The main reason I went there because this is where the Imagine Peace Tower that Yoko Ono built in John Lennon’s honour is located. And despite the fact that it was summer there, I wouldn’t see it in all its glory (see below for the times it’s lit up throughout the year), I wanted to see it still. As I walked around the base of the tower, I felt moved to tears as I looked at the inscriptions of the words ‘Imagine Peace” in 24 different languages. Even though without the tower being lit up it isn’t much to look at, I felt overwhelming emotion over the intention of peace.
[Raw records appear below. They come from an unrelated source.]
/-- PAIR_ON (R287, R291): in a safety cycle, once all conditions hold. -/
def Dev.pairOn (s : Dev) (p : Nat) : Dev :=
  if s.saf.enabled p && !s.pairDemand p && !s.pairLatched p && s.stoFree && s.filtersRun && !(s.safOut p).on &&
      !s.bit (A.SAF_STO_STAT p) F.SAF_STO_STAT_RSTW then
    let t := s.firstPulses p
    let s := s.onSafOut p fun x => { x with on := true, byReset := false, next := t, last := [], pulse := [] }
    (s.set (A.SAF_STO_STAT p) F.SAF_STO_STAT_HWOPEN 0).stoShow p
  else s

/-- An internal fault takes every pair off (R282). -/
def Dev.ifaultSet (s : Dev) : Dev :=
  if s.ifault then s else ((s.set A.SAF_STAT F.SAF_STAT_IFAULT 1).offer 0x47 0x0B .ifault).pairsJudge

/-! ## Inputs (R284-R286) -/

/-- The discrepancy time has passed with the other channel unchanged. -/
def Dev.discLatch (s : Dev) (k : Nat) : Dev :=
  let s := s.onSafIn k fun x => { x with timer := none, disc := true, seqok := false, both := false }
  ((s.siShow k).offer 0x47 0x0B .discLatched).pairsJudge

/-- Latch DISC where the timer of an input stands beyond its time. -/
def Dev.discJudge (s : Dev) (k : Nat) : Dev :=
  match (s.safIn k).timer with
  | some (t, _, _) => if t + s.saf.disc k < s.ticks then s.discLatch k else s
  | none => s

/-- The timer after a change of channel `chB` to demand state `dem`: satisfied by the same change of the other channel.
Gives whether it was satisfied. -/
def Dev.discStep (s : Dev) (k : Nat) (chB dem : Bool) : Dev × Bool :=
  let start (s : Dev) : Dev :=
    if s.chDemand k (!chB) = dem then s else s.onSafIn k fun x => { x with timer := some (s.ticks, chB, dem) }
  match (s.safIn k).timer with
  | none => (start s, false)
  | some (_, c, d) =>
    if c != chB && d == dem then (start (s.onSafIn k fun x => { x with timer := none }), true) else (s, false)

/-- The conditions of R286 and the press of R292 follow the channels. Gives the press that has ended, with its time in
demand. -/
def Dev.pressStep (s : Dev) (k : Nat) (sat : Bool) : Dev × Option (Option Nat) :=
  let a := s.chDemand k false
  let b := s.chDemand k true
  let x := s.safIn k
  if a && b then
    (s.onSafIn k fun x => { x with both := x.disc, bothAt := s.ticks + 1, stood := none }, none)
  else
    let x := if x.bothAt = 0 then x else { x with stood := some (s.ticks + 1 - x.bothAt), bothAt := 0 }
    if a || b then (s.onSafIn k fun _ => x, none)
    else
      (s.onSafIn k fun _ => { x with seqok := x.seqok || (x.disc && x.both && sat), both := false, stood := none }, some x.stood)

/-- SAFETY_RESET (R292). -/
def Dev.safetyReset (s : Dev) (k : Nat) : Dev :=
  let mask := s.saf.mask k
  let s := s.each 8 fun s j =>
    let x := s.safIn j
    if (s.saf.mask j &&& mask) != 0 && x.disc && x.seqok then
      (s.onSafIn j fun x => { x with disc := false, seqok := false }).siShow j
    else s
  s.each 4 fun s p =>
    if mask.testBit p then
      let s := (s.onSafOut p fun x => { x with ofault := false }).stoShow p
      if s.pairDemand p || s.pairLatched p then s
      else (s.onSafOut p fun x => { x with byReset := !x.on }).set (A.SAF_STO_STAT p) F.SAF_STO_STAT_RSTW 0
    else s

/-- The press of a RESET input has ended: 100 ms to 5 s in demand is a reset, which IFAULT voids (R293). -/
def Dev.pressEnd (s : Dev) (k : Nat) (stood : Option Nat) : Dev :=
  match stood with
  | some t =>
    if 25000000 ≤ t && t ≤ 1250000000 then (if s.ifault then s else s.safetyReset k) else s.offer 0x47 0x0B .badPress
  | none => s.offer 0x47 0x0B .badPress

/-- A filtered change of a channel. -/
def Dev.siChange (s : Dev) (k : Nat) (chB closed : Bool) : Dev :=
  let a := A.SAF_SI_STAT k
  let f := if chB then F.SAF_SI_STAT_FB else F.SAF_SI_STAT_FA
  if s.bit a f = closed then s
  else
    let s := (s.discJudge k).setBit a f closed
    if s.saf.role k = 0 then s
    else
      let (s, sat) := s.discStep k chB (s.chDemand k chB)
      let (s, press) := s.pressStep k sat
      let s := (s.siShow k).pairsJudge
      match press with
      | some t => if s.saf.role k = roleReset then s.pressEnd k t else s
      | none => s

/-! ## The safety cycle (R283, R291) -/

/-- READY with the first cycle since the start, on which the kept values show. -/
def Dev.safFirst (s : Dev) (crc : Word) : Dev :=
  if s.safReady then s
  else
    let s := ((s.set A.SAF_STAT F.SAF_STAT_READY 1).setReg A.SAF_CFG_CRC crc).setReg A.SAF_LOG_SEQ (BitVec.ofNat 32 s.saf.seq)
    s.safShow

/-- SFC's switches follow the pairs. -/
def Dev.safSwitches (s : Dev) : Dev :=
  s.each 4 fun s p => s.setBit (A.SAF_STO_STAT p) F.SAF_STO_STAT_SCOPEN (!(s.safOut p).on)
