/-- The device starts (R454, R459): domains, the hold-up store's capacity, the shadow restore at a power-on, the Jig,
system firmware. What the start type brings comes on T_r. -/
def Dev.startUp (s : Dev) (capOk : Bool) (bad : List Nat) (fails : List (Nat × Nat)) : Dev :=
  let k := s.power.kind
  let on := k == rkPowerOn
  let pw := s.reg A.SYS_PWR_STAT
  let s := { s.resetDomain .dev with
    latch := [], staged := [], bus := ⟨.idle, 0⟩, hwSet := [], swWrote := [], later := [], spRank := [], inReset := [],
    supply := [] }
  let s := s.onPool fun p => { p with
    scrubPos := [], scrubQueue := [], scrubWait := [], passCe := [], waiting := [], jig := none, jigPos := [],
    portA := none }
  let s := s.setReg A.SYS_PWR_STAT (pw &&& (if on then 0x1E else 0x7E))
  let s := if on || k == rkFactory then s.lcsRes 0 else s
  let s := if capOk then s else (s.raise A.SYS_PWR_STAT F.SYS_PWR_STAT_HUPERR).offer 0x40 0x01 .holdupLow
  let s := if on then s.shadowRestore bad else s
  let s := s.each 32 fun s b => s.zeroBank (48 + b)
  let s := if k = rkFactory then s.each 48 fun s b => s.zeroBank b else s
  let s := s.jigStart fails
  let s := s.set A.SYS_START_STAT F.SYS_START_STAT_KIND k
  let s := s.setBit A.SYS_START_STAT F.SYS_START_STAT_SAVED s.power.mark.isSome
  let s := s.setReg A.SYS_START_OFF s.offTime
  let s := { s with sysfw := if s.sysfwNext.isSome then s.sysfwNext else s.sysfw }
  let s := s.idSkip
  let s := if s.idState = idReady then s else s.setIdState (if s.fuses.idRoot then idBuilding else idNone)
  let s := s.safStart.linksStart
  let s := (s.onScribe fun c => { c with halted := false, limiters := [], started := s.ticks, offers := c.offers }).scribeMark false true false
  s.bootStart s.power.boot

/-! ## Resets (R454-R456) -/

/-- HALT (R451, R453): the save is over. `cut` is the number of lines stored when the energy ran out, which can be only
at a PFAIL that began with HUPRDY clear; the rest are findings of a start that follows at once. -/
def Dev.halt (s : Dev) (cut : Option Nat) (capOk : Bool) (bad : List Nat) (fails : List (Nat × Nat)) : Dev :=
  let p := s.power
  if s.phase == .saving && decide (p.tp + (if p.full then 500000 else 500) ≤ s.ticks) then
    let s := s.pfStates.wipeBefore
    let s := s.safFreeze
    let n := if p.pfail && !p.charged then min (cut.getD shadowLines) shadowLines else shadowLines
    let s := if !p.full then s
      else
        let s := s.shadowStore n
        if n = shadowLines then
          ((s.count A.MEM_SHADOW_STAT F.MEM_SHADOW_STAT_STORES 1)).onPower fun p => { p with mark := some p.next }
        else s
    if p.pfail then s.onPower fun p => { p with phase := .off, kind := rkPowerOn }
    else if p.kind = rkResetN && p.resetLow then s.onPower fun p => { p with phase := .held }
    else s.startUp capOk bad fails
  else s
def execHalt (cut : Option Nat) (capOk : Bool) (bad : List Nat) (fails : List (Nat × Nat)) (s : State) : Out :=
  s.go (·.halt cut capOk bad fails)

/-- POWER_GOOD (R459, R457): a feed has stood at 19.2 V for 2 ms. `boot` are the boot pins, `capOk` the measured capacity
(R450), `bad` lines whose shadow is lost, `fails` rows that the Jig finds. -/
def Dev.powerGood (s : Dev) (boot : Nat) (capOk : Bool) (bad : List Nat) (fails : List (Nat × Nat)) : Dev :=
  let stood (t : Nat) : Bool := t != 0 && decide (t + 500000 ≤ s.ticks + 1)
  if s.phase == .off && (stood s.power.goodA || stood s.power.goodB) then
    (s.onPower fun p => { p with kind := rkPowerOn, boot := boot }).startUp capOk bad fails
  else s
def execPowerGood (boot : Fin 4) (capOk : Bool) (bad : List Nat) (fails : List (Nat × Nat)) (s : State) : Out :=
  s.raw (·.powerGood boot.val capOk bad fails)

/-- RESET_N (R454): the pin has been low for 1 µs. Before T_r no state is saved. -/
def Dev.resetN (s : Dev) : Dev :=
  let low (s : Dev) : Dev := s.onPower fun p => { p with resetLow := true }
  match s.phase with
  | .run => low (s.beginSave rkResetN true)
  | .recovery => low (s.beginSave rkResetN true)
  | .starting => low (s.onPower fun p => { p with phase := .held, kind := rkResetN })
  | .started => low (s.onPower fun p => { p with phase := .held, kind := rkResetN })
  | .held => s
  | .saving => s
  | .off => s
def execResetN (s : State) : Out := s.go Dev.resetN

/-- RESET_N_RELEASE (R454, R457): the pin rises; the boot pins are sampled, and after its save the device starts. -/
def Dev.resetNRelease (s : Dev) (boot : Nat) (capOk : Bool) (bad : List Nat) (fails : List (Nat × Nat)) : Dev :=
  if s.power.resetLow then
    let s := s.onPower fun p => { p with resetLow := false, boot := boot }
    if s.phase == .held then s.startUp capOk bad fails else s
  else s
def execResetNRelease (boot : Fin 4) (capOk : Bool) (bad : List Nat) (fails : List (Nat × Nat)) (s : State) : Out :=
  s.go (·.resetNRelease boot.val capOk bad fails)

/-- DEVICE_RESET (R454): by SYS_RST_CTL, or by expiry of the supervisor cores' watchdog. -/
def Dev.deviceReset (s : Dev) (watchdog : Bool) : Dev :=
  if s.resettable then s.beginSave (if watchdog then rkWatchdog else rkDevice) true else s
def execDeviceReset (watchdog : Bool) (s : State) : Out := s.go (·.deviceReset watchdog)

/-- DEVICE_COLD_RESET (R454). -/
def Dev.coldReset (s : Dev) : Dev := if s.resettable then s.beginSave rkCold false else s
def execDeviceColdReset (s : State) : Out := s.go Dev.coldReset

/-- FACTORY_RESET (R454): taken in BLANK, PROVISIONED and SERVICE. -/
def Dev.factoryReset (s : Dev) : Dev :=
  if !s.resettable then s
  else if s.lifecycle = lcOperational || s.lifecycle = lcRetired then s.offer 0x40 0x01 .factoryIgnored
  else s.beginSave rkFactory false
def execFactoryReset (s : State) : Out := s.go Dev.factoryReset

/-! ## Unit resets (R455) -/

/-- Codes of SYS_RST_CTL.UNIT that name a unit. -/
def resetUnit (c : Nat) : Bool :=
  (decide (1 ≤ c) && decide (c ≤ 8)) || (decide (0x10 ≤ c) && decide (c ≤ 0x17)) || c == 0x20 || c == 0x21 ||
    (decide (0x30 ≤ c) && decide (c ≤ 0x32))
That despite all the darkness and destruction in the world, there are many who genuinely want love and peace for all, and that’s a very beautiful thing.



Further info: it is also lit up at additional times of the year:
– On John Lennon’s birthday on Oct 9th and until Dec 8th on the anniversary of his death, from 8pm to midnight.
– On the Winter Solstice (December 21st) until New Year’s Eve (December 31st) until dawn on New Years Day.
– the first week of spring (March 20th -27th), from 8pm to midnight.
– In tribute to Yoko, the City of Reykjavik also lights the tower on her birthday February 18th from 7pm until 9am the following day.


Black Beaches

Most beaches in Iceland are black. Black sand, black pebbles and black rock formations. This is due to volcanic activity, and considering when we think of beaches we think yellow or white sand and blue water, the black beaches of Iceland are something to behold and revel.


The beaches themselves are literally black and white as the water appears clear or white, contrasted against the black sand and rocks. If I’m being completely honest, these beaches, especially Reynisfjara was one of the most incredible natural wonders I have ever seen, again convinced that I was on another planet.



As well as the beach itself, Reynisfjara has the Reynisdrangar or basalt columns to explore and Djúpalónssandur had ship wreck ruins.

As beautiful and incredible these beaches are, the danger of these beaches must be taken seriously. As are all beaches, the black beaches of Iceland can be deadly, particularly Reynisfjara and many have drowned here after being caught off guard. It is strongly advised to stay away from the water and never turn your back on the water as the waves are unpredictable and powerful.



The Snaefellsness Peninsula
From incredible lava fields, caves, to volcanoes, to wildlife, to ruggedly, painfully beautiful coast lines – this place has it all. I saw some seals here, birds I’d never seen before, one of Iceland’s Black Churches, went into a cave (arghh!), saw some more black beaches and a place where part of The Secret Life of Walter Mitty was filmed.




It’s definitely a special place. And considering that Jules Verne wrote ‘Journey to the Centre of the Earth’ after being inspired by this place, that definitely says something.



Didn’t TLC advise against going after waterfalls? Well screw that, I want to see them all. And I know you can get waterfalls almost anywhere, but Iceland has some beauties. I saw only a fraction of them:








But don’t just take my word for it, go there and see it for yourself.